Stone or slate slabs
“Most of the concrete slabs are left over from the building of our museum,” Mak says, gesturing to repurposed materials from the construction of the Museum of Natural Science’s Nature Research Center. “We decided to just use the granite slabs for chalking and painting, as well as the slate pieces that are on the fence.”
The underside of the water play area here is made of slabs resting on gravel – the water filters through the gravel rather than turning to mud and oozing downhill.
“Habitat ReStore is a good place to look for things like that, especially if you can get natural stone, because just using a paintbrush and water brings out all the different colors,” Mak says.
Water wall/music wall
Though Prairie Ridge doesn’t have this, Mak describes a water wall made of 2-liter bottles with the bottoms cut off. The bottles are each bolted to a vertical board, bottoms up, so they can be turned. This way, kids can pour water and adjust its path by moving the bottles.
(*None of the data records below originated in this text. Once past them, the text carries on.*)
-- ==== Sys2Proof/Laws/KeepFirmware.lean ====
section
/-! SUPPORT. What the operations of Sys2Proof/Machine/Firmware.lean keep (Sys2Proof/Laws/Keeps.lean): the mask in each lemma names the parts
of the state that the operation can touch. -/

set_option Elab.async false

namespace Sys2Proof.Machine

variable {P : State → Prop} {A : Nat}

theorem flashWrite_keeps (K : Keeps P A) (hA : Sub 576460752303423488 A) {a bs s} (h_s : P s) :
    P (flashWrite a bs s) := by
  unfold flashWrite
  refine upd_fw K (sub rfl hA) ?_
  assumption

theorem flashErase_keeps (K : Keeps P A) (hA : Sub 576460752303423488 A) {lo hi a b s} (h_s : P s) :
    P (flashErase lo hi a b s) := by
  unfold flashErase
  extract_lets +onlyGivenNames -merge -underBinder x1 y2
  try clear_value x1
  try clear_value y2
  refine upd_fw K (sub rfl hA) ?_
  assumption

theorem showSlot_keeps (K : Keeps P A) (hA : Sub 8388608 A) {n s} (h_s : P s) :
    P (showSlot n s) := by
  unfold showSlot
  extract_lets +onlyGivenNames -merge -underBinder x1
  try clear_value x1
  refine setF_k K 23 part_fwSlotStKind (sub rfl hA) ?_
  refine setF_k K 23 part_fwSlotStFails (sub rfl hA) ?_
  refine setF_k K 23 part_fwSlotStState (sub rfl hA) ?_
  refine setF_k K 23 part_fwSlotVer (sub rfl hA) ?_
  assumption

theorem putSlot_keeps (K : Keeps P A) (hA : Sub 576460752311812096 A) {n x s} (h_s : P s) :
    P (putSlot n x s) := by
  unfold putSlot
  refine showSlot_keeps K (sub rfl hA) ?_
  · refine upd_fw K (sub rfl hA) ?_
    assumption

theorem slotState_keeps (K : Keeps P A) (hA : Sub 576460752311812096 A) {n st s} (h_s : P s) :
    P (slotState n st s) := by
  unfold slotState
  refine putSlot_keeps K (sub rfl hA) ?_
  · assumption

theorem setNext_keeps (K : Keeps P A) (hA : Sub 576460752311812096 A) {n s} (h_s : P s) :
    P (setNext n s) := by
  unfold setNext
  extract_lets +onlyGivenNames -merge -underBinder src1
  have hsrc1 : P src1 := by
    refine setF_k K 23 part_fwStateNext (sub rfl hA) ?_
    assumption
  try clear_value src1
  refine upd_fw K (sub rfl hA) ?_
  assumption

theorem slotChecked_keeps (K : Keeps P A) (hA : Sub 576460754996166657 A) {n f s} (h_s : P s) :
    P (slotChecked n f s) := by
  unfold slotChecked
  extract_lets +onlyGivenNames -merge -underBinder h1
  try clear_value h1
  refine ite_k ?_ ?_
  · refine putSlot_keeps K (sub rfl hA) ?_
    · assumption
  · extract_lets +onlyGivenNames -merge -underBinder src2 s3
    try clear_value src2
    have hs3 : P s3 := by
      refine slotState_keeps K (sub rfl hA) ?_
      · refine upd_fw K (sub rfl hA) ?_
        assumption
    try clear_value s3
    refine raiseEv_keeps K (sub rfl hA) ?_
    · assumption

theorem setPhase_keeps (K : Keeps P A) (hA : Sub 576460754996166657 A) {p cause held s} (h_s : P s) :
    P (setPhase p cause held s) := by
  unfold setPhase
  extract_lets +onlyGivenNames -merge -underBinder old1
  try clear_value old1
  refine ite_k ?_ ?_
  · assumption
  · extract_lets +onlyGivenNames -merge -underBinder src2 src3 s4
    have hsrc2 : P src2 := by
      refine setF_k K 23 part_fwStatePhase (sub rfl hA) ?_
      assumption
    try clear_value src2
    try clear_value src3
    have hs4 : P s4 := by
      refine upd_fw K (sub rfl hA) ?_
      assumption
    try clear_value s4
    refine raiseEv_keeps K (sub rfl hA) ?_
    · assumption

theorem beginTrial_keeps (K : Keeps P A) (hA : Sub 576460752311812096 A) {s} (h_s : P s) :
    P (beginTrial s) := by
  unfold beginTrial
  extract_lets +onlyGivenNames -merge -underBinder s1 src2
  have hs1 : P s1 := by
    refine setB_k K 23 part_fwHealthCore0Ok (sub rfl hA) ?_
    refine setB_k K 23 part_fwHealthCore1Ok (sub rfl hA) ?_
    refine setB_k K 23 part_fwHealthSeqOk (sub rfl hA) ?_
    refine setB_k K 23 part_fwHealthMemOk (sub rfl hA) ?_
    assumption
  try clear_value s1
  have hsrc2 : P src2 := by
    refine setF_k K 23 part_fwHealthTrialRem (sub rfl hA) ?_
    assumption
  try clear_value src2
  refine upd_fw K (sub rfl hA) ?_
  assumption

theorem endTrial_keeps (K : Keeps P A) (hA : Sub 576460752311812096 A) {s} (h_s : P s) :
    P (endTrial s) := by
  unfold endTrial
  extract_lets +onlyGivenNames -merge -underBinder src1
  have hsrc1 : P src1 := by
    refine setF_k K 23 part_fwHealthTrialRem (sub rfl hA) ?_
    assumption
  try clear_value src1
  refine upd_fw K (sub rfl hA) ?_
  assumption

theorem showTrial_keeps (K : Keeps P A) (hA : Sub 8388608 A) {s} (h_s : P s) :
    P (showTrial s) := by
  unfold showTrial
  refine ite_k ?_ ?_
  · refine setF_k K 23 part_fwHealthTrialRem (sub rfl hA) ?_
    assumption
  · assumption

theorem confirmTrial_keeps (K : Keeps P A) (hA : Sub 576460754996166657 A) {s} (h_s : P s) :
    P (confirmTrial s) := by
  unfold confirmTrial
  extract_lets +onlyGivenNames -merge -underBinder s1 s2
  have hs1 : P s1 := by
    refine setNext_keeps K (sub rfl hA) ?_
    · refine slotState_keeps K (sub rfl hA) ?_
      · assumption
  try clear_value s1
  have hs2 : P s2 := by
    refine ite_k ?_ ?_
    · refine slotState_keeps K (sub rfl hA) ?_
      · assumption
    · assumption
  try clear_value s2
  refine setPhase_keeps K (sub rfl hA) ?_
  · refine endTrial_keeps K (sub rfl hA) ?_
    · assumption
“Same thing with a music wall,” Mak says. “Use pot lids that don’t fit anymore and put them on a pallet.” Any kind of discarded or secondhand pots and pans will do. Then use sticks or discarded utensils and bang away.
Readers: We want to hear how you have repurposed old items. For your project to be considered for Second Time’s the Charm, send a description, photo and your contact information to corbiehill@gmail.com.
Check it out
If you’d like to see some of these ideas in action, Prairie Ridge’s annual gnomes and fairies event is 9 a.m.-noon Saturday. Kids are encouraged to dress as gnomes or fairies and enjoy scavenger hunts, balloon animals and games involving reused materials. The address is 1671 Gold Star Drive, Raleigh.